-- TASK INPUTS follows --
-- ==== Sys2Proof/Machine/Envelope.lean ====
section
/-! DEFINITION. AM_envelope_detector: DEMOD (41_am_envelope_detector.md R190 to R192). -/

namespace Sys2Proof.Machine

/-- The envelope of a signal before rounding (R191): `NUM.mag` of every pair, or `NUM.henv`. -/
def envelope (p : Config.Params) : Samples → List Exact
  | .real xs => numHenv p xs
  | .complex zs => zs.map mag

/-- The stored envelope: `rnd` of each value; an overflow fails at the given stage. -/
def storedEnvelope (p : Config.Params) (stage : Stage) (x : Samples) : Except Failure (List Rat) :=
  orOverflow stage (rndAll (envelope p x))

/-- The rule of `DEMOD` (R191). -/
def demodBody (d a : SlotIx) (s : State) : Except Failure State := do
  let b ← srcSignal s a
  let out ← storedEnvelope s.par .env b.data
  pure (writeSignal d b.rate b.chan (.real out) s)

/-- `DEMOD bD, bA` (R191). -/
def execDemod (d a : SlotIx) (s : State) : Host.Outcome State Fault Refusal :=
  runCommand (.demod d a) s (demodBody d a s)

end Sys2Proof.Machine
end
-- TASK INPUTS concluded --
* [TASK ITEM]:
The entries above hold the needed span. Transcribe exactly the lines from the one with "let out ← storedEnvelope s.par .env b.data" to the one with "runCommand (.demod d a) s (demodBody d a s)", both included.

* [EXERCISE SOLUTION]:
  let out ← storedEnvelope s.par .env b.data
  pure (writeSignal d b.rate b.chan (.real out) s)

/-- `DEMOD bD, bA` (R191). -/
def execDemod (d a : SlotIx) (s : State) : Host.Outcome State Fault Refusal :=
  runCommand (.demod d a) s (demodBody d a s)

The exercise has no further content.